S-1 (Taiho Pharmaceutical Co., Ltd., Tokyo, Japan) was given orally twice daily after meals at a fixed dose of 80 mg m−2 day−1 for 14 consecutive days, followed by a 14-day rest period; this cycle was repeated every 4 weeks. The dose of S-1, decided on the basis of the patients' body surface area (BSA), was 40 mg (BSA <1.25 m2), 50 mg (BSA 1.25–1.5 m2), or 60 mg (BSA ⩾1.5 m2). Paclitaxel (Taxol; Bristol-Myers Squibb, Tokyo, Japan) was administered intravenously over the course of 60 min on days 1, 8, and 15. To prevent hypersensitivity reactions, all patients received 20 mg of dexamethasone intravenously, 50 mg of diphenhydramine orally, and 50 mg of ranitidine intravenously 1 h before paclitaxel infusion. The initially administered dose of paclitaxel was 40 mg m−2 (dose level 1). The dose was scheduled to be increased in 10 mg m−2 increments to 70 mg m−2 (dose level 4), unless the maximum tolerated dose (MTD) was reached. At least three patients received each dose level. If one of the three patients at a given dose had any dose-limiting toxicity (DLT), three other patients were assigned to receive the same dose. If one of the resulting six patients had DLT, the dose could be increased to the next level; if two or more patients had DLT, that level was deemed the MTD. If DLT occurred in two or all three of the patients initially assigned to a given dose level, that level was also considered the MTD. The MTD was thus defined as the dose at which >33% of the patients had DLTs during the first course of treatment. The recommended dose (RD) for phase II studies was defined as one level below the MTD. Toxicity was graded according to the National Cancer Institute common toxicity criteria, version 2.0. Dose-limiting toxicity was defined as follows: grade 4 leucopenia/neutropenia, febrile grade 3 neutropenia lasting for more than 4 days, grade 3 thrombocytopenia, and any grade 3 or above non-haematological toxicity (excluding anorexia, nausea, vomiting, alopecia, and general fatigue).

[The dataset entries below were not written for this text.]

/-- 11 R307, R309, R310, R313, R314, R317 to R322, R325: STREAM_STAGE, STREAM_LOAD, STREAM_DISCARD, CFG_DISCARD_WRITE,
LOAD_CHECKS_DONE, FULL_LOAD_COMMIT, BACKGROUND_LOAD_COMMIT. -/
def Obligations.StreamCommands : Prop :=
  (∀ (id : Nat) (r : List Nat) (s : State), s.Takes id 0x6001 r → s.storeInit true = true → recField r 16 4 % 8 ≠ 0 →
    exec (.streamStage id) s = .next (s.complete id ⟨0x03, 16, 0⟩)) ∧
  (∀ (id : Nat) (r : List Nat) (s : State), s.Takes id 0x6001 r → s.storeInit true = true → recField r 16 4 % 8 = 0 →
    recField r 20 4 % 4 ≠ 0 ∨ recField r 20 4 < 4 ∨ 16777216 < recField r 20 4 →
    exec (.streamStage id) s = .next (s.complete id ⟨0x03, 20, 0⟩)) ∧
  (∀ (id o n : Nat) (r : List Nat) (s : State), s.Takes id 0x6001 r → s.storeInit true = true → o = recField r 16 4 →
    n = recField r 20 4 → o % 8 = 0 → n % 4 = 0 → 4 ≤ n → n ≤ 16777216 → o + n ≤ 268435456 → s.cfg.load = none →
    exec (.streamStage id) s = .next ((((State.stageBytes n s (o / 8) (s.hostRead (recField r 8 8) n)).wr CFG_STAGE_LEN
      (max ((State.stageBytes n s (o / 8) (s.hostRead (recField r 8 8) n)).rd CFG_STAGE_LEN) (o + n))).wr CFG_STATUS_STAGED
      1).complete id ⟨0, 0, 0⟩)) ∧
  (∀ (id o n : Nat) (r : List Nat) (s : State), s.Takes id 0x6001 r → s.storeInit true = true → o = recField r 16 4 →
    n = recField r 20 4 → o % 8 = 0 → n % 4 = 0 → 4 ≤ n → n ≤ 16777216 → 268435456 < o + n →
    exec (.streamStage id) s = .next (s.complete id ⟨0x03, 16, 0⟩)) ∧
  (∀ (id o n : Nat) (l : LoadRun) (r : List Nat) (s : State), s.Takes id 0x6001 r → s.storeInit true = true →
    o = recField r 16 4 → n = recField r 20 4 → o % 8 = 0 → n % 4 = 0 → 4 ≤ n → n ≤ 16777216 → o + n ≤ 268435456 →
    s.cfg.load = some l → exec (.streamStage id) s = .next (s.complete id ⟨0x05, 0, 0⟩)) ∧
  (∀ (id : Nat) (s : State), s.storeInit true = false → exec (.streamStage id) s = .next s) ∧
  (∀ (id : Nat) (l : LoadRun) (r : List Nat) (s : State), s.Takes id 0x6003 r → s.cfg.load = some l →
    exec (.streamDiscard id) s = .next (s.complete id ⟨0x05, 0, 0⟩)) ∧
  (∀ (id : Nat) (r : List Nat) (s : State), s.Takes id 0x6003 r → s.cfg.load = none → exec (.streamDiscard id) s = .next
    ((((s.wr CFG_STAGE_LEN 0).wr CFG_STATUS_STAGED 0).post 0x6004 0x600 1 0).complete id ⟨0, 0, 0⟩)) ∧
  (∀ (v : Nat) (s : State), bitOf v 0 = 1 → s.cfg.load = none → exec (.cfgDiscardWrite v) s = .next
    (((s.wr CFG_STAGE_LEN 0).wr CFG_STATUS_STAGED 0).post 0x6004 0x600 1 0)) ∧
  (∀ (v : Nat) (s : State), bitOf v 0 = 0 ∨ s.cfg.load ≠ none → exec (.cfgDiscardWrite v) s = .next s) ∧
  (∀ (id : Nat) (c : Completion) (r : List Nat) (s : State), s.Takes id 0x6002 r →
    s.loadRefusal (bitOf (recByte r 8) 0 == 1) (bitOf (recByte r 8) 1 == 1) (recByte r 9) (recField r 10 2) = some c →
    exec (.streamLoad id) s = .next (s.complete id c)) ∧
  (∀ (id : Nat) (r : List Nat) (s : State) (l : LoadRun), s.Takes id 0x6002 r → l = {
      id := id
      background := bitOf (recByte r 8) 0 == 1
      fromFlash := bitOf (recByte r 8) 1 == 1
      bank := recByte r 9
      sector := recField r 10 2
      startedAt := s.now
      retired := ((List.range 16).map fun k => if s.regionRetired k then 2 ^ k else 0).sum
      parked := s.rd CTX_STATUS_PARKED
      active := s.rd CTX_ACTIVE } →
    s.loadRefusal (bitOf (recByte r 8) 0 == 1) (bitOf (recByte r 8) 1 == 1) (recByte r 9) (recField r 10 2) = none →
    s.goldenClash l = false → exec (.streamLoad id) s = .next ((s.loadBegin l).begin id)) ∧
  (∀ (b f : Bool) (k n : Nat) (s : State), b = true → s.running = false → s.isSet LCS_STATE_PRIV_RUNNING = false → k ≤ 7 →
    n ≤ 1535 → s.loadRefusal b f k n = some .notInMode) ∧
  (∀ (f : Found) (s : State), s.cfg.load = none → exec (.loadChecksDone f) s = .next s ∧
    exec (.fullLoadCommit f) s = .next s ∧ exec (.backgroundLoadCommit f) s = .next s) ∧
  (∀ (l : LoadRun) (f : Found) (x : StreamFailure) (s : State), s.cfg.load = some l → l.image = none →
    (s.readStaged { l with found := f }).trustFailure { l with found := f } = some x →
    exec (.loadChecksDone f) s = .next ((s.readStaged { l with found := f }).failLoad { l with found := f } x false)) ∧
  (∀ (l k : LoadRun) (f : Found) (x : StreamFailure) (s : State), s.cfg.load = some l → l.image = none →
    k = { l with found := f } → (s.readStaged k).trustFailure k = none → ((s.readStaged k).parseLoad k).failure = some x →
    exec (.loadChecksDone f) s = .next ((s.readStaged k).failLoad k x false)) ∧
  (∀ (l k : LoadRun) (f : Found) (x : StreamFailure) (s : State), s.cfg.load = some l → l.image = none →
    k = { l with found := f } → (s.readStaged k).trustFailure k = none → ((s.readStaged k).parseLoad k).failure = none →
    (s.readStaged k).checkFailure ((s.readStaged k).parseLoad k).image k.parked = some x →
    exec (.loadChecksDone f) s = .next ((s.readStaged k).failLoad k x false)) ∧
  (∀ (l k : LoadRun) (f : Found) (s t : State), s.cfg.load = some l → l.image = none → k = { l with found := f } →
    t = s.readStaged k → t.trustFailure k = none → (t.parseLoad k).failure = none →
    t.checkFailure (t.parseLoad k).image k.parked = none → exec (.loadChecksDone f) s = .next
      (State.wr { t with cfg := { t.cfg with load := some { k with image := some (t.parseLoad k).image } } }
        CFG_STATUS_PHASE 3)) ∧
  (∀ (l k : LoadRun) (m : StreamImage) (f : Found) (s t : State), s.cfg.load = some l → l.image = some m →
    l.background = false → s.promenadeWaits = false → k = { l with found := f } → t = (s.readStaged k).commitTie k →
    exec (.fullLoadCommit f) s = .next
    (if t.loadRetired k m then t.failLoad k { status := 0x2F } true
     else
       match t.loadPoisoned k with
       | some a => (((t.clearPlanes.wr CFG_STATUS_PLANES_VALID 0).settled m).placeBefore k m a).failLoad k
          { status := 0x26, offset := a } true
       | none => t.fullCommit k m) ∧
    exec (.backgroundLoadCommit f) s = .next s) ∧
  (∀ (l k : LoadRun) (m : StreamImage) (f : Found) (s t : State), s.cfg.load = some l → l.image = some m →
    l.background = true → s.promenadeWaits = false → k = { l with found := f } → t = (s.readStaged k).commitTie k →
    exec (.backgroundLoadCommit f) s = .next
    (if t.loadRetired k m then t.failLoad k { status := 0x2F } true
     else
       match (t.loadParks m).loadPoisoned k with
       | some a => ((t.loadParks m).placeBefore k m a).failLoad k { status := 0x26, offset := a } true
       | none => (t.loadParks m).backgroundCommit k m) ∧
    exec (.fullLoadCommit f) s = .next s) ∧
  (∀ (f : Found) (s : State), s.promenadeWaits = true →
    exec (.fullLoadCommit f) s = .next s ∧ exec (.backgroundLoadCommit f) s = .next s)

Response evaluation and toxicity

Tumour response was evaluated by computed tomographic (CT) scans for each course of treatment. Imaging studies were repeated to confirm response at least 4 weeks (for complete or partial responses) after first documenting a given response. Thereafter, tumour response was evaluated by CT scanning every two cycles. Radiographs of all assessable patients were also reviewed externally to confirm investigator-designated responses. Tumour response was objectively evaluated according to guidelines for the evaluation of the response of solid tumours to treatment (Therasse et al, 2000).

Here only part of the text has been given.